▶ Stored data entries:

===

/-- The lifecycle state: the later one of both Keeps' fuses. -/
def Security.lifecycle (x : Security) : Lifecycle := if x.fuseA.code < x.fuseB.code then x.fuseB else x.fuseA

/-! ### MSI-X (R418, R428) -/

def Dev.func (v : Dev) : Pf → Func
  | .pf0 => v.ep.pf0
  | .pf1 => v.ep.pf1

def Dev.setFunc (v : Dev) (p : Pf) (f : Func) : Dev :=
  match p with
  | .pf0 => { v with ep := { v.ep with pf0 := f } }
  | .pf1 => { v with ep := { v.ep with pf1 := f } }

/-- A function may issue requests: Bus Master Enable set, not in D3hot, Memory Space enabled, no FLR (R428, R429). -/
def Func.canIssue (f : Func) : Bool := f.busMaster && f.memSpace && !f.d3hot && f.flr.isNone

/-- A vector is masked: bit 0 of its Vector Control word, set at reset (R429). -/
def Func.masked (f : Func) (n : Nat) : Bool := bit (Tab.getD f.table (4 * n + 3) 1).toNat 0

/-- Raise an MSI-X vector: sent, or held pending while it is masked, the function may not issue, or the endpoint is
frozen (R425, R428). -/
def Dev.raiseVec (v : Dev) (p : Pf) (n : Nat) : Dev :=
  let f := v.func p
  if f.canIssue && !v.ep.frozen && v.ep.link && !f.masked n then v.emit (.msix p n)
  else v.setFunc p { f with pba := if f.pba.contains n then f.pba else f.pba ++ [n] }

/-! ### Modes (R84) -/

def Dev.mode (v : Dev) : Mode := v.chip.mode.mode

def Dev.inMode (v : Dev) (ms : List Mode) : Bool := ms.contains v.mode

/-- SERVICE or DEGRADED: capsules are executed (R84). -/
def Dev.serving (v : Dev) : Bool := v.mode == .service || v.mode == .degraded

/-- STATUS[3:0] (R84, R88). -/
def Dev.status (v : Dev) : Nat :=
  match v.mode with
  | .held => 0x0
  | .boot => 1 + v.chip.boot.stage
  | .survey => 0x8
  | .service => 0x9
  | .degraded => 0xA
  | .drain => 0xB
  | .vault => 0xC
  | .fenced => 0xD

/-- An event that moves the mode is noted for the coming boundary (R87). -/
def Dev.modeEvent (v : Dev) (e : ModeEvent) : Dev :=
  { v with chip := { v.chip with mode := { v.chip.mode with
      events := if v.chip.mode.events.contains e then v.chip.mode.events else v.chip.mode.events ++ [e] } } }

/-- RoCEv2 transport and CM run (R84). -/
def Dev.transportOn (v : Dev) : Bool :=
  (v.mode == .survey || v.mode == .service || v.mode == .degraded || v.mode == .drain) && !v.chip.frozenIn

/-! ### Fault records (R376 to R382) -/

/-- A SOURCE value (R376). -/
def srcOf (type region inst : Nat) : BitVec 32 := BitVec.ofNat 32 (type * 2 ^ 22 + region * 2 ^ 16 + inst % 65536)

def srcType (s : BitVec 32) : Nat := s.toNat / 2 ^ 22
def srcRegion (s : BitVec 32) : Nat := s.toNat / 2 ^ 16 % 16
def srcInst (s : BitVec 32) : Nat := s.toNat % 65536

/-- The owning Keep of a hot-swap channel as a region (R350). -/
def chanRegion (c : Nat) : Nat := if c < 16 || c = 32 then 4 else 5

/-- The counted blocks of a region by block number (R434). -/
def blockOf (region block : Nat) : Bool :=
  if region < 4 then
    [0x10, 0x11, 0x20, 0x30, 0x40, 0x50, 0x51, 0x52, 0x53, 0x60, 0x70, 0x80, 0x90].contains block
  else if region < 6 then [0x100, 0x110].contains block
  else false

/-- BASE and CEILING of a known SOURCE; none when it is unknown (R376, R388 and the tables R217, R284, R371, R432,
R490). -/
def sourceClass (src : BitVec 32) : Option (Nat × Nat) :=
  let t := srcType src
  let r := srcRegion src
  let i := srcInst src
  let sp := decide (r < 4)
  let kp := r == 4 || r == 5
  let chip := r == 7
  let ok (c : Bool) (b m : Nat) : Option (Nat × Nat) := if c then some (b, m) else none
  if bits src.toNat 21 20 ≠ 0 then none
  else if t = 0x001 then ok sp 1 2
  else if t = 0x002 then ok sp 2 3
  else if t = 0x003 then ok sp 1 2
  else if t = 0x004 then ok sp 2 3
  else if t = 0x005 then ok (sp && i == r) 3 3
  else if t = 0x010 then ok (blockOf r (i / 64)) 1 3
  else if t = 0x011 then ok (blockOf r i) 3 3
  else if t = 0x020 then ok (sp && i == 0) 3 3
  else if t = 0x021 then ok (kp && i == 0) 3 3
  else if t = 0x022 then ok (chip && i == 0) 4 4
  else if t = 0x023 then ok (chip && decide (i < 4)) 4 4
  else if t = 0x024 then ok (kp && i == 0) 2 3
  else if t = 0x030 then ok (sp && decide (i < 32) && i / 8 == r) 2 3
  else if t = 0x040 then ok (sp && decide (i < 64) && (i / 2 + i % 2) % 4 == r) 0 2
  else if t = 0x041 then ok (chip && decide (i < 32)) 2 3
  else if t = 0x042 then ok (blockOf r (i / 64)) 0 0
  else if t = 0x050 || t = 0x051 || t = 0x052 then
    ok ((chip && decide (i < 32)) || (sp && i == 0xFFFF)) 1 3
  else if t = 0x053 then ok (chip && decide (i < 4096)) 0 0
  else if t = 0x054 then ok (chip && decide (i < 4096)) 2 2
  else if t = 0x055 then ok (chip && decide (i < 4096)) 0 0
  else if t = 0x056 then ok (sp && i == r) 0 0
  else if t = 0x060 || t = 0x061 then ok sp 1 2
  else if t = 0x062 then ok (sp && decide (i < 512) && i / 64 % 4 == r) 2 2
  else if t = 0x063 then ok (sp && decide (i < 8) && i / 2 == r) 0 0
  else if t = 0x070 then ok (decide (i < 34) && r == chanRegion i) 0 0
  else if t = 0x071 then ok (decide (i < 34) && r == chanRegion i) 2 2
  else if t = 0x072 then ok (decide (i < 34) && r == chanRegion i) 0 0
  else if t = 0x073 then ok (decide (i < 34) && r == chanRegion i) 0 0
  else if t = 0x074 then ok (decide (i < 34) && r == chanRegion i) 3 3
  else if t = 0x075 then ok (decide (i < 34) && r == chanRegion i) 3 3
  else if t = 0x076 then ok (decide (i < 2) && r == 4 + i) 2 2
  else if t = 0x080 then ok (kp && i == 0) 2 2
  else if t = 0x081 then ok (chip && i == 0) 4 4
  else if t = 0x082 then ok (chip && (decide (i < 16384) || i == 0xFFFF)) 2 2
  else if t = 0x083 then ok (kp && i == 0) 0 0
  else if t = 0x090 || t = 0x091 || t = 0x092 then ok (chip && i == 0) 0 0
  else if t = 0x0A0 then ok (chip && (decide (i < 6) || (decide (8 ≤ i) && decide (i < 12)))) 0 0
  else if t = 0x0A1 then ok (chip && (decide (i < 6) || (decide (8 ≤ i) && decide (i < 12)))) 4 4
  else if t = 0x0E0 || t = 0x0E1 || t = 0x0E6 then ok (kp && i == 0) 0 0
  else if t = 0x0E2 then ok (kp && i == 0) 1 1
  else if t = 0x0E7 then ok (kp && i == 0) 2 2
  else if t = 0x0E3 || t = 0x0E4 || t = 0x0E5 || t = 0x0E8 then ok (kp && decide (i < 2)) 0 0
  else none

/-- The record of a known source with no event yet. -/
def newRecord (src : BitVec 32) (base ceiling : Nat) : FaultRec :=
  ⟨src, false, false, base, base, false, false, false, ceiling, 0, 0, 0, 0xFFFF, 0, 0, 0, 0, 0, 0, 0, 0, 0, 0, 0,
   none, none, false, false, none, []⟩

===

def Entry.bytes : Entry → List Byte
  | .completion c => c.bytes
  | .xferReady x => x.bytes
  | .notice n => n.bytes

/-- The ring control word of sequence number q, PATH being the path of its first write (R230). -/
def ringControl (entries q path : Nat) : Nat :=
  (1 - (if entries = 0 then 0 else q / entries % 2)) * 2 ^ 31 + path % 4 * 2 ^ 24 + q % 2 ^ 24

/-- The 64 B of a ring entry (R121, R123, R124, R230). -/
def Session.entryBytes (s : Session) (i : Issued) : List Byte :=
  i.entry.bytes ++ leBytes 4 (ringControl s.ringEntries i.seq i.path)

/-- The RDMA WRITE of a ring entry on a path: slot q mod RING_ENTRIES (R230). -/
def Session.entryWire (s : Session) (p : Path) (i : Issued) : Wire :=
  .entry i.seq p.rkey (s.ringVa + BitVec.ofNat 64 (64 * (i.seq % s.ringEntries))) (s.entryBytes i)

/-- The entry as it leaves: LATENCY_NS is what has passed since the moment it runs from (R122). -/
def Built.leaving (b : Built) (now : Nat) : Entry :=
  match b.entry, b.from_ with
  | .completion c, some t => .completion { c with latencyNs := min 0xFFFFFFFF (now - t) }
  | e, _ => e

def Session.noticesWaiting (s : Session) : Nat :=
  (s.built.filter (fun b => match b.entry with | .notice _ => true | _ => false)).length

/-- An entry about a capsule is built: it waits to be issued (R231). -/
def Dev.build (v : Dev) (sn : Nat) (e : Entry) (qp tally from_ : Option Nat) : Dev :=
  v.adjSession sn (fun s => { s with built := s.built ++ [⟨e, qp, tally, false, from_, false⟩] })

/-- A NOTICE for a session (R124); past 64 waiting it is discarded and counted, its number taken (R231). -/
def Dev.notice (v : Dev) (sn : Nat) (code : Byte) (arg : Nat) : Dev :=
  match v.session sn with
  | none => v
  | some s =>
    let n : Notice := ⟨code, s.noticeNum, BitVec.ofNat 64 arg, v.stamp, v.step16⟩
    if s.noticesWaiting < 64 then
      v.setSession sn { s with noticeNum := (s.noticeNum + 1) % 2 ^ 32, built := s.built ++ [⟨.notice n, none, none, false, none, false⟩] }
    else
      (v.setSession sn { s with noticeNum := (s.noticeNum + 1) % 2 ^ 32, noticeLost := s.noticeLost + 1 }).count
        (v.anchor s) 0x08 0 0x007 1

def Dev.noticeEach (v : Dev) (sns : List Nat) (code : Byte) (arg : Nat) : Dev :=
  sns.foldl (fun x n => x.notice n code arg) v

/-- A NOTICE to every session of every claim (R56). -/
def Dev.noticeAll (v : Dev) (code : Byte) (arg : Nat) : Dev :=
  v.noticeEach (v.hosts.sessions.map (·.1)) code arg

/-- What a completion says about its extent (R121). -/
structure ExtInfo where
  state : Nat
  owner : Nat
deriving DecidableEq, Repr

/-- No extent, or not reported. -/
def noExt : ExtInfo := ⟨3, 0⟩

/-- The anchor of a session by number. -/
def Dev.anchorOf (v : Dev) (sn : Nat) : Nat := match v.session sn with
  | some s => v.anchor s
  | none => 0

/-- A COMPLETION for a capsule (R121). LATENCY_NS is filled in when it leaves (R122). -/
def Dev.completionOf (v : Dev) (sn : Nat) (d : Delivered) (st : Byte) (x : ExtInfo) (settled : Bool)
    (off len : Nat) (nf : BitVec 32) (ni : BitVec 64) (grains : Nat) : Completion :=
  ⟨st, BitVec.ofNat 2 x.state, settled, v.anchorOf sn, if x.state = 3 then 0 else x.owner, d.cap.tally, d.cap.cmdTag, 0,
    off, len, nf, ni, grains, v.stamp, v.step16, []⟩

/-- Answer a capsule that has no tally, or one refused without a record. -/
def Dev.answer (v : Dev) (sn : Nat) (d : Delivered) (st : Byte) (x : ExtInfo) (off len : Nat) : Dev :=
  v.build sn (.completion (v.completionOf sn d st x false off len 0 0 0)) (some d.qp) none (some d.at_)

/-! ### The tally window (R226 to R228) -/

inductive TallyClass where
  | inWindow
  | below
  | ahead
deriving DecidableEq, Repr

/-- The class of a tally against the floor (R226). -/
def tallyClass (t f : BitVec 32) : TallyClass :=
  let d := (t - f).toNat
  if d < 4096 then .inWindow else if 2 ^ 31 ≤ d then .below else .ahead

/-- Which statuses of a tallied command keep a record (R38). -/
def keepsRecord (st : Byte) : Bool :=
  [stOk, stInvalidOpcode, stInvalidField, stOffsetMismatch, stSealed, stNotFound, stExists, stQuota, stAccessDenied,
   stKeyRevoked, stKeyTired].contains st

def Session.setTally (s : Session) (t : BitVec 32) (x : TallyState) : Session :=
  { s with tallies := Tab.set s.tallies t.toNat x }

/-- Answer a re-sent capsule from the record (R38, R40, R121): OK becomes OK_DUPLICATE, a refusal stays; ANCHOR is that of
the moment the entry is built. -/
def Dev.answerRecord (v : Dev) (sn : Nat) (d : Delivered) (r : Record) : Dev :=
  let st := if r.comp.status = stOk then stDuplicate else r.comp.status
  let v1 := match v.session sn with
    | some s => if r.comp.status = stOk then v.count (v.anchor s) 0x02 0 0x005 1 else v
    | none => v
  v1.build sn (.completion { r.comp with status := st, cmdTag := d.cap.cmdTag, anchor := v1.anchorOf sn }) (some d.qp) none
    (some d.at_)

===

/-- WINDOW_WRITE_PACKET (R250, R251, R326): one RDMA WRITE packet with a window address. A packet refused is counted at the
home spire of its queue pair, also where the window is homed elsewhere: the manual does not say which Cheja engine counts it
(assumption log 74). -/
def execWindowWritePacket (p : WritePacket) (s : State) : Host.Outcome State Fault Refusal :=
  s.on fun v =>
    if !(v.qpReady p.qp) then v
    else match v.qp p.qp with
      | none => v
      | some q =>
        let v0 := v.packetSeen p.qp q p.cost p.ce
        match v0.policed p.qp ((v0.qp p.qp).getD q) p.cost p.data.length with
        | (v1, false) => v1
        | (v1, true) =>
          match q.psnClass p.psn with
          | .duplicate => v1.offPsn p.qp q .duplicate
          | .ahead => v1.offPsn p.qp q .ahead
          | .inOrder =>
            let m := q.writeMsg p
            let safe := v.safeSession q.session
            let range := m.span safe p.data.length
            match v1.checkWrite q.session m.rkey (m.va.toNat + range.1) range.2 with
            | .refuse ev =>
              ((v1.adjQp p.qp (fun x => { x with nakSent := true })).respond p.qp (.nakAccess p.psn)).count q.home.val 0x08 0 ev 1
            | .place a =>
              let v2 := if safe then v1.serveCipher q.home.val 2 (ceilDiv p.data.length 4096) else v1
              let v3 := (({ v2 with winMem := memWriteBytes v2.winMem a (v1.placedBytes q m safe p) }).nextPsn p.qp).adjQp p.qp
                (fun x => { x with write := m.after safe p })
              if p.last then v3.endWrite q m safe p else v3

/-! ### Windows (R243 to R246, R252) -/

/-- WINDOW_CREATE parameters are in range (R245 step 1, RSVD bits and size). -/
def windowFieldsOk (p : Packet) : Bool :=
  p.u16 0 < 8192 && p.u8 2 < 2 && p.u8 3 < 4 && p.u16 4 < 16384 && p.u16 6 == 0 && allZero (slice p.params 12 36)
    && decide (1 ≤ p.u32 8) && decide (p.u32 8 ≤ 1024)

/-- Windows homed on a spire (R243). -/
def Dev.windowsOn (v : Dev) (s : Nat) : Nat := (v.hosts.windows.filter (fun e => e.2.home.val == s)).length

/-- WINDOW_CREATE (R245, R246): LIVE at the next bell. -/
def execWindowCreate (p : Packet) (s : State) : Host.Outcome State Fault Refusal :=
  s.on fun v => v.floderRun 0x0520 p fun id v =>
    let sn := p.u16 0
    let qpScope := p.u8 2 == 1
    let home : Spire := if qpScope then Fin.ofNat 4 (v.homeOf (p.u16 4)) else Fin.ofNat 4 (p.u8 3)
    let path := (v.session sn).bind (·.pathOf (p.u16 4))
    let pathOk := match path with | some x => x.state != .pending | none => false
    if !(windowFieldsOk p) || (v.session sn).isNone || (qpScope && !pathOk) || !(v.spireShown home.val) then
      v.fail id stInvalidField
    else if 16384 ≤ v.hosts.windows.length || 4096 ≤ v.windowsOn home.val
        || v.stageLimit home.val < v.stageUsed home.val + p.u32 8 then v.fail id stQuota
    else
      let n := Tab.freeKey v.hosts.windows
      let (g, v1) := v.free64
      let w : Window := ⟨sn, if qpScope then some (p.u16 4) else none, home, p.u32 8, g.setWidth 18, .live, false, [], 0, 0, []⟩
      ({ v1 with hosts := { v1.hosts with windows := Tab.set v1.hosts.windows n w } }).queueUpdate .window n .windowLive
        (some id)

===

▶ WORK ORDER: Looking back over the data above, restate word for word the lines that begin at the line with "x with write" and end at the line with "let (g, v1) := v.free64", inclusive.

▶ EXERCISE ANSWER:
                (fun x => { x with write := m.after safe p })
              if p.last then v3.endWrite q m safe p else v3

/-! ### Windows (R243 to R246, R252) -/

/-- WINDOW_CREATE parameters are in range (R245 step 1, RSVD bits and size). -/
def windowFieldsOk (p : Packet) : Bool :=
  p.u16 0 < 8192 && p.u8 2 < 2 && p.u8 3 < 4 && p.u16 4 < 16384 && p.u16 6 == 0 && allZero (slice p.params 12 36)
    && decide (1 ≤ p.u32 8) && decide (p.u32 8 ≤ 1024)

/-- Windows homed on a spire (R243). -/
def Dev.windowsOn (v : Dev) (s : Nat) : Nat := (v.hosts.windows.filter (fun e => e.2.home.val == s)).length

/-- WINDOW_CREATE (R245, R246): LIVE at the next bell. -/
def execWindowCreate (p : Packet) (s : State) : Host.Outcome State Fault Refusal :=
  s.on fun v => v.floderRun 0x0520 p fun id v =>
    let sn := p.u16 0
    let qpScope := p.u8 2 == 1
    let home : Spire := if qpScope then Fin.ofNat 4 (v.homeOf (p.u16 4)) else Fin.ofNat 4 (p.u8 3)
    let path := (v.session sn).bind (·.pathOf (p.u16 4))
    let pathOk := match path with | some x => x.state != .pending | none => false
    if !(windowFieldsOk p) || (v.session sn).isNone || (qpScope && !pathOk) || !(v.spireShown home.val) then
      v.fail id stInvalidField
    else if 16384 ≤ v.hosts.windows.length || 4096 ≤ v.windowsOn home.val
        || v.stageLimit home.val < v.stageUsed home.val + p.u32 8 then v.fail id stQuota
    else
      let n := Tab.freeKey v.hosts.windows
      let (g, v1) := v.free64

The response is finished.